* _What is being asked_
Your answer should be the lines below from the one with "s.halt.fl = s.fl := rfl" to the one with "bs).pc = s.pc := rfl", both included, given again exactly and with nothing added.

* _Dataset entries_
⁂

/-- The hypotheses of `Obligations.FabricTimeAndTriggers`, clause by clause. -/
theorem witness_FabricTimeAndTriggers :
    (∃ (p : Path) (v : Word) (s : State), s.reaches Auth.operator p FTU_EPOCH ∧ (bits (BitVec.toNat v) 31 0 = 0 ∨ s.partList ≠
      [])) ∧
    (∃ (p : Path) (v : Word) (s : State), s.reaches Auth.operator p FTU_EPOCH ∧ bits (BitVec.toNat v) 31 0 ≠ 0 ∧ s.partList =
      [] ∧ (s.fld FTU_EPOCH_EPOCH_ID = 0 ∨ s.fld FTU_EPOCH_EPOCH_ID = bits (BitVec.toNat v) 31 0)) ∧
    (∃ (p : Path) (v : Word) (s : State), s.reaches Auth.operator p FTU_EPOCH ∧ bits (BitVec.toNat v) 31 0 ≠ 0 ∧ s.partList =
      [] ∧ s.fld FTU_EPOCH_EPOCH_ID ≠ 0 ∧ s.fld FTU_EPOCH_EPOCH_ID ≠ bits (BitVec.toNat v) 31 0) ∧
    (∃ (a : Auth) (p : Path) (s : State), s.reaches a p FTU_EPOCH ∧ a ≠ Auth.operator) ∧
    (∃ (port : Nat) (seqId : Nat) (s : State), s.timeRuns = true ∧ port < 2 ∧ s.sourceValid (37 - port) = true ∧ (s.source (37
      - port)).seqId = some seqId) ∧
    (∃ (port : Nat) (seqId : Nat) (s : State), s.timeRuns = true ∧ port < 2 ∧ (s.sourceValid (37 - port) = false ∨ (s.source
      (37 - port)).seqId ≠ some seqId)) ∧
    (∃ (p : Nat) (s : State), s.powered = true ∧ (s.source p).valid = true) ∧
    (∃ (s : State), s.servo.everLocked = true ∧ s.usedSources = []) ∧
    (∃ (s : State), s.usedSources ≠ [] ∧ s.servo.everLocked = false) ∧
    (∃ (s : State), s.usedSources ≠ [] ∧ s.servo.everLocked = true ∧ (combined s.usedSources).fst < -(↑(s.fld
      FTU_SERVO_STEP_NS) * nsUnit * (combined s.usedSources).snd)) ∧
    (∃ (s : State), s.usedSources ≠ [] ∧ s.servo.everLocked = true ∧ -(↑(s.fld FTU_SERVO_STEP_NS) * nsUnit * (combined
      s.usedSources).snd) ≤ (combined s.usedSources).fst) ∧
    (∃ (s : State), s.powered = true ∧ s.servo.everLocked = true ∧ s.fld FTU_CTRL_HOLD_LIMIT_NS < s.errBound ∧ s.flag
      FTU_STATUS_DEGRADED = false) ∧
    (∃ (s : State) (since : Nat), s.powered = true ∧ (s.flag FTU_STATUS_HOLDOVER = true ∨ s.flag FTU_STATUS_DEGRADED = true) ∧
      s.usedSources ≠ [] ∧ s.servo.goodSince = some since ∧ since + 1000000000 ≤ s.now) ∧
    (∃ (a : Auth) (p : Path) (region : Option Nat) (i : Nat) (v : Word) (s : State), s.reaches a p (trigCtrl region i) ∧
      s.slotMay region a = true ∧ ∀ (r : Nat), region = some r → a = Auth.driver → s.driverTarget r (bits (BitVec.toNat v) 11
      8) (bits (BitVec.toNat v) 23 12) = true) ∧
    (∃ (a : Auth) (p : Path) (region : Option Nat) (i : Nat) (s : State), s.reaches a p (trigCtrl region i) ∧ i < 256 ∧ (∀ (r
      : Nat), region = some r → r < 4) ∧ s.slotMay region a = false) ∧
    (∃ (p : Path) (r : Nat) (i : Nat) (v : Word) (s : State), s.reaches Auth.driver p (RGN_TRIG_CTRL r i) ∧ s.driverTarget r
      (bits (BitVec.toNat v) 11 8) (bits (BitVec.toNat v) 23 12) = false) ∧
    (∃ (region : Option Nat) (i : Nat) (s : State), s.powered = true ∧ s.servo.everLocked = true ∧ s.slotDue (trigCtrl region
      i) = true ∧ s.slotFirst (trigCtrl region i) = true) ∧
    (∃ (region : Option Nat) (i : Nat) (s : State), i < 256 ∧ (∀ (r : Nat), region = some r → r < 4) ∧ bits (BitVec.toNat
      (s.reg (trigCtrl region i))) 63 32 = 0) ∧
    (∃ (region : Option Nat) (i : Nat) (s : State), i < 256 ∧ (∀ (r : Nat), region = some r → r < 4) ∧ bits (BitVec.toNat
      (s.reg (trigCtrl region i))) 63 32 ≠ 0 ∧ s.now + bits (BitVec.toNat (s.reg (trigCtrl region i))) 63 32 < 2 ^ 64 ∧
      BitVec.toNat (s.reg (trigTime region i)) ≤ s.now) :=
  ⟨⟨.mgmt0, 0, dev, (by unfold State.reaches; decide +kernel)⟩,
   ⟨.mgmt0, 1, dev, (by unfold State.reaches; decide +kernel)⟩,
   ⟨.mgmt0, 0xFFFFFFFF, dev.setFld FTU_EPOCH_EPOCH_ID 3, (by unfold State.reaches; decide +kernel)⟩,
   ⟨.driver, .josil, dev, (by unfold State.reaches; decide +kernel)⟩,
   ⟨1, 9, ({ dev with sources := [(36, { Source.reset with seqId := some 9, valid := true })] } : State).setFlag
     FTU_CTRL_PTP0_EN true, (by decide +kernel)⟩,
   ⟨0, 9, dev, (by decide +kernel)⟩,
   ⟨5, sourced, (by decide +kernel)⟩,
   ⟨locked dev, (by decide +kernel)⟩,
   ⟨ptpDev dev 5, (by decide +kernel)⟩,
   ⟨ptpDev (locked dev) (-20000 * 2 ^ 32), (by decide +kernel)⟩,
   ⟨ptpDev (locked dev) 5, (by decide +kernel)⟩,
   ⟨(locked dev).modServo (fun v => { v with holdErr := 65535 }), (by decide +kernel)⟩,
   ⟨((({ locked dev with sources := [(36, { Source.reset with valid := true })] } : State).setFlag FTU_CTRL_PTP0_EN
     true).setFlag FTU_STATUS_HOLDOVER true).modServo (fun v => { v with goodSince := some 0 }), 0, (by decide +kernel)⟩,
   ⟨.driver, .josil, some 3, 255, 0, dev, (by unfold State.reaches; decide +kernel), (by decide +kernel),
     (by intro r hr _; cases hr; decide +kernel)⟩,
   ⟨.tenant, .internal, some 3, 255, dev, (by unfold State.reaches; decide +kernel)⟩,
   ⟨.josil, 3, 255, 0x100, dev, (by unfold State.reaches; decide +kernel)⟩,
   ⟨none, 0, ((locked dev).setReg (FTU_TRIG_CTRL 0) 1).modServo (fun v => { v with fireAt := some 5 }), (by decide +kernel)⟩,
   ⟨some 3, 255, dev, (by decide +kernel), (by intro r hr; cases hr; decide), (by decide +kernel)⟩,
   ⟨none, 255, dev.setReg (FTU_TRIG_CTRL 255) (BitVec.ofNat 64 (1000 * 2 ^ 32)), (by decide +kernel),
     (by intro r hr; cases hr), (by decide +kernel), (by decide +kernel), (by decide +kernel)⟩⟩
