-- ==== Sys2Proof/Laws/State.lean ====
section
/-! SUPPORT. One lemma per field per update of State, true by rfl, so that no later proof unfolds an update. -/

namespace Sys2Proof.Machine

@[simp] theorem State.setReg_regs (s : State) (r : Reg) (v : Byte) : (s.setReg r v).regs = s.regs.set r v := rfl
@[simp] theorem State.setReg_pc (s : State) (r : Reg) (v : Byte) : (s.setReg r v).pc = s.pc := rfl
@[simp] theorem State.setReg_fl (s : State) (r : Reg) (v : Byte) : (s.setReg r v).fl = s.fl := rfl
@[simp] theorem State.setReg_mem (s : State) (r : Reg) (v : Byte) : (s.setReg r v).mem = s.mem := rfl
@[simp] theorem State.setReg_run (s : State) (r : Reg) (v : Byte) : (s.setReg r v).run = s.run := rfl
@[simp] theorem State.setReg_fault (s : State) (r : Reg) (v : Byte) : (s.setReg r v).fault = s.fault := rfl
@[simp] theorem State.setReg_out (s : State) (r : Reg) (v : Byte) : (s.setReg r v).out = s.out := rfl
@[simp] theorem State.setReg_byteAt (s : State) (r : Reg) (v : Byte) (k : Nat) : (s.setReg r v).byteAt k = s.byteAt k := rfl

@[simp] theorem State.jumpTo_regs (s : State) (v : Byte) : (s.jumpTo v).regs = s.regs := rfl
@[simp] theorem State.jumpTo_pc (s : State) (v : Byte) : (s.jumpTo v).pc = v.setWidth 9 := rfl
@[simp] theorem State.jumpTo_fl (s : State) (v : Byte) : (s.jumpTo v).fl = s.fl := rfl
@[simp] theorem State.jumpTo_mem (s : State) (v : Byte) : (s.jumpTo v).mem = s.mem := rfl
@[simp] theorem State.jumpTo_run (s : State) (v : Byte) : (s.jumpTo v).run = s.run := rfl
@[simp] theorem State.jumpTo_fault (s : State) (v : Byte) : (s.jumpTo v).fault = s.fault := rfl
@[simp] theorem State.jumpTo_out (s : State) (v : Byte) : (s.jumpTo v).out = s.out := rfl
@[simp] theorem State.jumpTo_reg (s : State) (v : Byte) (q : Reg) : (s.jumpTo v).reg q = s.reg q := rfl
@[simp] theorem State.jumpTo_byteAt (s : State) (v : Byte) (k : Nat) : (s.jumpTo v).byteAt k = s.byteAt k := rfl

@[simp] theorem State.advance_regs (s : State) (n : Nat) : (s.advance n).regs = s.regs := rfl
@[simp] theorem State.advance_pc (s : State) (n : Nat) : (s.advance n).pc = s.pc + BitVec.ofNat 9 n := rfl
@[simp] theorem State.advance_fl (s : State) (n : Nat) : (s.advance n).fl = s.fl := rfl
@[simp] theorem State.advance_mem (s : State) (n : Nat) : (s.advance n).mem = s.mem := rfl
@[simp] theorem State.advance_run (s : State) (n : Nat) : (s.advance n).run = s.run := rfl
@[simp] theorem State.advance_fault (s : State) (n : Nat) : (s.advance n).fault = s.fault := rfl
@[simp] theorem State.advance_out (s : State) (n : Nat) : (s.advance n).out = s.out := rfl
@[simp] theorem State.advance_reg (s : State) (n : Nat) (q : Reg) : (s.advance n).reg q = s.reg q := rfl
@[simp] theorem State.advance_byteAt (s : State) (n : Nat) (k : Nat) : (s.advance n).byteAt k = s.byteAt k := rfl

@[simp] theorem State.setFl_regs (s : State) (v : Byte) : (s.setFl v).regs = s.regs := rfl
@[simp] theorem State.setFl_pc (s : State) (v : Byte) : (s.setFl v).pc = s.pc := rfl
@[simp] theorem State.setFl_fl (s : State) (v : Byte) : (s.setFl v).fl = v := rfl
@[simp] theorem State.setFl_mem (s : State) (v : Byte) : (s.setFl v).mem = s.mem := rfl
@[simp] theorem State.setFl_run (s : State) (v : Byte) : (s.setFl v).run = s.run := rfl
@[simp] theorem State.setFl_fault (s : State) (v : Byte) : (s.setFl v).fault = s.fault := rfl
@[simp] theorem State.setFl_out (s : State) (v : Byte) : (s.setFl v).out = s.out := rfl
@[simp] theorem State.setFl_reg (s : State) (v : Byte) (q : Reg) : (s.setFl v).reg q = s.reg q := rfl
@[simp] theorem State.setFl_byteAt (s : State) (v : Byte) (k : Nat) : (s.setFl v).byteAt k = s.byteAt k := rfl

@[simp] theorem State.setByte_regs (s : State) (a : Nat) (v : Byte) : (s.setByte a v).regs = s.regs := rfl
@[simp] theorem State.setByte_pc (s : State) (a : Nat) (v : Byte) : (s.setByte a v).pc = s.pc := rfl
@[simp] theorem State.setByte_fl (s : State) (a : Nat) (v : Byte) : (s.setByte a v).fl = s.fl := rfl
@[simp] theorem State.setByte_mem (s : State) (a : Nat) (v : Byte) : (s.setByte a v).mem = s.mem.store a v := rfl
@[simp] theorem State.setByte_run (s : State) (a : Nat) (v : Byte) : (s.setByte a v).run = s.run := rfl
@[simp] theorem State.setByte_fault (s : State) (a : Nat) (v : Byte) : (s.setByte a v).fault = s.fault := rfl
@[simp] theorem State.setByte_out (s : State) (a : Nat) (v : Byte) : (s.setByte a v).out = s.out := rfl
@[simp] theorem State.setByte_reg (s : State) (a : Nat) (v : Byte) (q : Reg) : (s.setByte a v).reg q = s.reg q := rfl

@[simp] theorem State.emit_regs (s : State) (v : Byte) : (s.emit v).regs = s.regs := rfl
@[simp] theorem State.emit_pc (s : State) (v : Byte) : (s.emit v).pc = s.pc := rfl
@[simp] theorem State.emit_fl (s : State) (v : Byte) : (s.emit v).fl = s.fl := rfl
@[simp] theorem State.emit_mem (s : State) (v : Byte) : (s.emit v).mem = s.mem := rfl
@[simp] theorem State.emit_run (s : State) (v : Byte) : (s.emit v).run = s.run := rfl
@[simp] theorem State.emit_fault (s : State) (v : Byte) : (s.emit v).fault = s.fault := rfl
@[simp] theorem State.emit_out (s : State) (v : Byte) : (s.emit v).out = s.out ++ [v] := rfl
@[simp] theorem State.emit_reg (s : State) (v : Byte) (q : Reg) : (s.emit v).reg q = s.reg q := rfl
@[simp] theorem State.emit_byteAt (s : State) (v : Byte) (k : Nat) : (s.emit v).byteAt k = s.byteAt k := rfl

@[simp] theorem State.halt_regs (s : State) : s.halt.regs = s.regs := rfl
@[simp] theorem State.halt_pc (s : State) : s.halt.pc = s.pc := rfl
@[simp] theorem State.halt_fl (s : State) : s.halt.fl = s.fl := rfl
@[simp] theorem State.halt_mem (s : State) : s.halt.mem = s.mem := rfl
@[simp] theorem State.halt_run (s : State) : s.halt.run = .halted := rfl
@[simp] theorem State.halt_fault (s : State) : s.halt.fault = s.fault := rfl
@[simp] theorem State.halt_out (s : State) : s.halt.out = s.out := rfl
@[simp] theorem State.halt_reg (s : State) (q : Reg) : (s.halt).reg q = s.reg q := rfl
@[simp] theorem State.halt_byteAt (s : State) (k : Nat) : (s.halt).byteAt k = s.byteAt k := rfl

@[simp] theorem State.decSp_regs (s : State) : s.decSp.regs = s.regs.set .r7 (mask8 ((s.reg .r7).toNat - 1)) := rfl
@[simp] theorem State.decSp_pc (s : State) : s.decSp.pc = s.pc := rfl
@[simp] theorem State.decSp_fl (s : State) : s.decSp.fl = s.fl := rfl
@[simp] theorem State.decSp_mem (s : State) : s.decSp.mem = s.mem := rfl
@[simp] theorem State.decSp_run (s : State) : s.decSp.run = s.run := rfl
@[simp] theorem State.decSp_fault (s : State) : s.decSp.fault = s.fault := rfl
@[simp] theorem State.decSp_out (s : State) : s.decSp.out = s.out := rfl
@[simp] theorem State.decSp_byteAt (s : State) (k : Nat) : (s.decSp).byteAt k = s.byteAt k := rfl

@[simp] theorem State.incSp_regs (s : State) : s.incSp.regs = s.regs.set .r7 (mask8 ((s.reg .r7).toNat + 1)) := rfl
@[simp] theorem State.incSp_pc (s : State) : s.incSp.pc = s.pc := rfl
@[simp] theorem State.incSp_fl (s : State) : s.incSp.fl = s.fl := rfl
@[simp] theorem State.incSp_mem (s : State) : s.incSp.mem = s.mem := rfl
@[simp] theorem State.incSp_run (s : State) : s.incSp.run = s.run := rfl
@[simp] theorem State.incSp_fault (s : State) : s.incSp.fault = s.fault := rfl
@[simp] theorem State.incSp_out (s : State) : s.incSp.out = s.out := rfl
@[simp] theorem State.incSp_byteAt (s : State) (k : Nat) : (s.incSp).byteAt k = s.byteAt k := rfl

@[simp] theorem State.withBytes_regs (s : State) (a : Nat) (bs : List Byte) : (s.withBytes a bs).regs = s.regs := rfl
@[simp] theorem State.withBytes_pc (s : State) (a : Nat) (bs : List Byte) : (s.withBytes a bs).pc = s.pc := rfl
@[simp] theorem State.withBytes_fl (s : State) (a : Nat) (bs : List Byte) : (s.withBytes a bs).fl = s.fl := rfl
@[simp] theorem State.withBytes_mem (s : State) (a : Nat) (bs : List Byte) : (s.withBytes a bs).mem = loadBytes s.mem a bs := rfl
@[simp] theorem State.withBytes_run (s : State) (a : Nat) (bs : List Byte) : (s.withBytes a bs).run = s.run := rfl
@[simp] theorem State.withBytes_fault (s : State) (a : Nat) (bs : List Byte) : (s.withBytes a bs).fault = s.fault := rfl
@[simp] theorem State.withBytes_out (s : State) (a : Nat) (bs : List Byte) : (s.withBytes a bs).out = s.out := rfl
@[simp] theorem State.withBytes_reg (s : State) (a : Nat) (bs : List Byte) (q : Reg) : (s.withBytes a bs).reg q = s.reg q := rfl

@[simp] theorem raise_regs (s : State) (c : FaultCause) : (raise c s).regs = s.regs := rfl
@[simp] theorem raise_pc (s : State) (c : FaultCause) : (raise c s).pc = s.pc := rfl
@[simp] theorem raise_fl (s : State) (c : FaultCause) : (raise c s).fl = s.fl := rfl
@[simp] theorem raise_mem (s : State) (c : FaultCause) : (raise c s).mem = s.mem := rfl
@[simp] theorem raise_run (s : State) (c : FaultCause) : (raise c s).run = .faulted := rfl
@[simp] theorem raise_fault (s : State) (c : FaultCause) : (raise c s).fault = some { cause := c, fpc := s.pc } := rfl
@[simp] theorem raise_out (s : State) (c : FaultCause) : (raise c s).out = s.out := rfl
@[simp] theorem raise_reg (s : State) (c : FaultCause) (q : Reg) : (raise c s).reg q = s.reg q := rfl
@[simp] theorem raise_byteAt (s : State) (c : FaultCause) (k : Nat) : (raise c s).byteAt k = s.byteAt k := rfl

end Sys2Proof.Machine
end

⁂

* _Task solution_
@[simp] theorem State.halt_fl (s : State) : s.halt.fl = s.fl := rfl
@[simp] theorem State.halt_mem (s : State) : s.halt.mem = s.mem := rfl
@[simp] theorem State.halt_run (s : State) : s.halt.run = .halted := rfl
@[simp] theorem State.halt_fault (s : State) : s.halt.fault = s.fault := rfl
@[simp] theorem State.halt_out (s : State) : s.halt.out = s.out := rfl
@[simp] theorem State.halt_reg (s : State) (q : Reg) : (s.halt).reg q = s.reg q := rfl
@[simp] theorem State.halt_byteAt (s : State) (k : Nat) : (s.halt).byteAt k = s.byteAt k := rfl

@[simp] theorem State.decSp_regs (s : State) : s.decSp.regs = s.regs.set .r7 (mask8 ((s.reg .r7).toNat - 1)) := rfl
@[simp] theorem State.decSp_pc (s : State) : s.decSp.pc = s.pc := rfl
@[simp] theorem State.decSp_fl (s : State) : s.decSp.fl = s.fl := rfl
@[simp] theorem State.decSp_mem (s : State) : s.decSp.mem = s.mem := rfl
@[simp] theorem State.decSp_run (s : State) : s.decSp.run = s.run := rfl
@[simp] theorem State.decSp_fault (s : State) : s.decSp.fault = s.fault := rfl
@[simp] theorem State.decSp_out (s : State) : s.decSp.out = s.out := rfl
@[simp] theorem State.decSp_byteAt (s : State) (k : Nat) : (s.decSp).byteAt k = s.byteAt k := rfl

@[simp] theorem State.incSp_regs (s : State) : s.incSp.regs = s.regs.set .r7 (mask8 ((s.reg .r7).toNat + 1)) := rfl
@[simp] theorem State.incSp_pc (s : State) : s.incSp.pc = s.pc := rfl
@[simp] theorem State.incSp_fl (s : State) : s.incSp.fl = s.fl := rfl
@[simp] theorem State.incSp_mem (s : State) : s.incSp.mem = s.mem := rfl
@[simp] theorem State.incSp_run (s : State) : s.incSp.run = s.run := rfl
@[simp] theorem State.incSp_fault (s : State) : s.incSp.fault = s.fault := rfl
@[simp] theorem State.incSp_out (s : State) : s.incSp.out = s.out := rfl
@[simp] theorem State.incSp_byteAt (s : State) (k : Nat) : (s.incSp).byteAt k = s.byteAt k := rfl

@[simp] theorem State.withBytes_regs (s : State) (a : Nat) (bs : List Byte) : (s.withBytes a bs).regs = s.regs := rfl
@[simp] theorem State.withBytes_pc (s : State) (a : Nat) (bs : List Byte) : (s.withBytes a bs).pc = s.pc := rfl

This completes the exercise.